• WHAT YOU HAVE TO DO
Nothing but the lines from the start of the records through the line that contains "(section 0.6.1). -/" is to be copied, and each is to be copied exactly.

• STUDY MATERIAL

·····

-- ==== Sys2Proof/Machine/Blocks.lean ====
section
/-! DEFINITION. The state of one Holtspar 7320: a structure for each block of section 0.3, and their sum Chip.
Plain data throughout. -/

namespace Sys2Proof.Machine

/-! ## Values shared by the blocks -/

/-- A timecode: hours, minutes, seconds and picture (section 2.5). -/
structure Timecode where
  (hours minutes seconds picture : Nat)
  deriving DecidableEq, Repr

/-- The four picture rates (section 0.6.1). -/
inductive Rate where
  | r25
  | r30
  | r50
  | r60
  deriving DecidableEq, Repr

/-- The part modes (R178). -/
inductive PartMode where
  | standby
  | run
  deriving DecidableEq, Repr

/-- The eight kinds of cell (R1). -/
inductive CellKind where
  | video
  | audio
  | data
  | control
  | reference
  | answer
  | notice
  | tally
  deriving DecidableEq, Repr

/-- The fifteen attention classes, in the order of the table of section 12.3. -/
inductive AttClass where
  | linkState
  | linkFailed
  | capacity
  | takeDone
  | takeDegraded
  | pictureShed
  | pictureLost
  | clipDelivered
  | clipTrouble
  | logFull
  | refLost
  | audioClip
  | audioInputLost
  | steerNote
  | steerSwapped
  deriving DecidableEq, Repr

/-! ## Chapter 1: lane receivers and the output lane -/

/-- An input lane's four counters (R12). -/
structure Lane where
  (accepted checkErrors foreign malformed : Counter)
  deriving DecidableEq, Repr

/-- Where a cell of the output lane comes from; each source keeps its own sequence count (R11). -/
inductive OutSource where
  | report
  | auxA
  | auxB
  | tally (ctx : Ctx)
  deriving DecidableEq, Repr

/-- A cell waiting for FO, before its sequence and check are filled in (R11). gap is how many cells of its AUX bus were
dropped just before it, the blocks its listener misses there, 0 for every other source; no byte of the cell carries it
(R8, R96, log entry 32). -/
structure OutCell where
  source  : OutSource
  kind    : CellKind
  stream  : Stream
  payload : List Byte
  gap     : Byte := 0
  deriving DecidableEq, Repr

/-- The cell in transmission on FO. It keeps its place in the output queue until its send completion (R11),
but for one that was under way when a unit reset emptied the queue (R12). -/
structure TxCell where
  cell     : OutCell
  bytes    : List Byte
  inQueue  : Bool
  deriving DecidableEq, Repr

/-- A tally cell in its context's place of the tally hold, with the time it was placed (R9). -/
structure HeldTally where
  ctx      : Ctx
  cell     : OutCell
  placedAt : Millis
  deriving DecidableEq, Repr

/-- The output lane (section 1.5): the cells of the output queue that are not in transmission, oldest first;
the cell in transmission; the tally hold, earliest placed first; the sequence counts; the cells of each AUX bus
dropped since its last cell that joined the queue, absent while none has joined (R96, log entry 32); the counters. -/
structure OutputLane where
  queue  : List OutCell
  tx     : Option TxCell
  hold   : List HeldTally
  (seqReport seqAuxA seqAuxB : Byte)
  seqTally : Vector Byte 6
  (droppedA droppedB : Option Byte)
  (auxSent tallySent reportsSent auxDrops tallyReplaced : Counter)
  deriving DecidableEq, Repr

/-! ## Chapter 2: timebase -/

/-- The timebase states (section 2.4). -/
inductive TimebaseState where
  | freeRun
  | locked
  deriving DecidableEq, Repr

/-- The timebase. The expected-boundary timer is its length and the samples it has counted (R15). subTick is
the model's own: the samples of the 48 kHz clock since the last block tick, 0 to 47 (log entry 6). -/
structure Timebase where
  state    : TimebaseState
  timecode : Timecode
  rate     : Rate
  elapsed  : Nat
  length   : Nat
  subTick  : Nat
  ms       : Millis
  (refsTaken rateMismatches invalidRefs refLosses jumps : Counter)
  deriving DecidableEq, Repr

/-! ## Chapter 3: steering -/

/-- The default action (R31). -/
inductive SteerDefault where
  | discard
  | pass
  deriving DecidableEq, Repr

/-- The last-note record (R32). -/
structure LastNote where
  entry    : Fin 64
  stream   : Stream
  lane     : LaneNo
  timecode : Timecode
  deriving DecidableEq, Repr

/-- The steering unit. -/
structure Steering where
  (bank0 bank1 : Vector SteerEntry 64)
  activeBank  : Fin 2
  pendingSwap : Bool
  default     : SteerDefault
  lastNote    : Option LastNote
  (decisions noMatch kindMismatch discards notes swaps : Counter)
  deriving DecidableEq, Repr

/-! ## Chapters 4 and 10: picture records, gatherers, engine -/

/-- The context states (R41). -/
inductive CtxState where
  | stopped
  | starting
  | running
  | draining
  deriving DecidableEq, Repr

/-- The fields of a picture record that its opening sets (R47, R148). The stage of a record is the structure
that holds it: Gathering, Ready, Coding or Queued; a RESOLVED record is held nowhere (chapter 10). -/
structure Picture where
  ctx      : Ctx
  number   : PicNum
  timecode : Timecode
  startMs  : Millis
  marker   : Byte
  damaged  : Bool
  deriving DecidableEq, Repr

·····

• THE ANSWER
-- ==== Sys2Proof/Machine/Blocks.lean ====
section
/-! DEFINITION. The state of one Holtspar 7320: a structure for each block of section 0.3, and their sum Chip.
Plain data throughout. -/

namespace Sys2Proof.Machine

/-! ## Values shared by the blocks -/

/-- A timecode: hours, minutes, seconds and picture (section 2.5). -/
structure Timecode where
  (hours minutes seconds picture : Nat)
  deriving DecidableEq, Repr

/-- The four picture rates (section 0.6.1). -/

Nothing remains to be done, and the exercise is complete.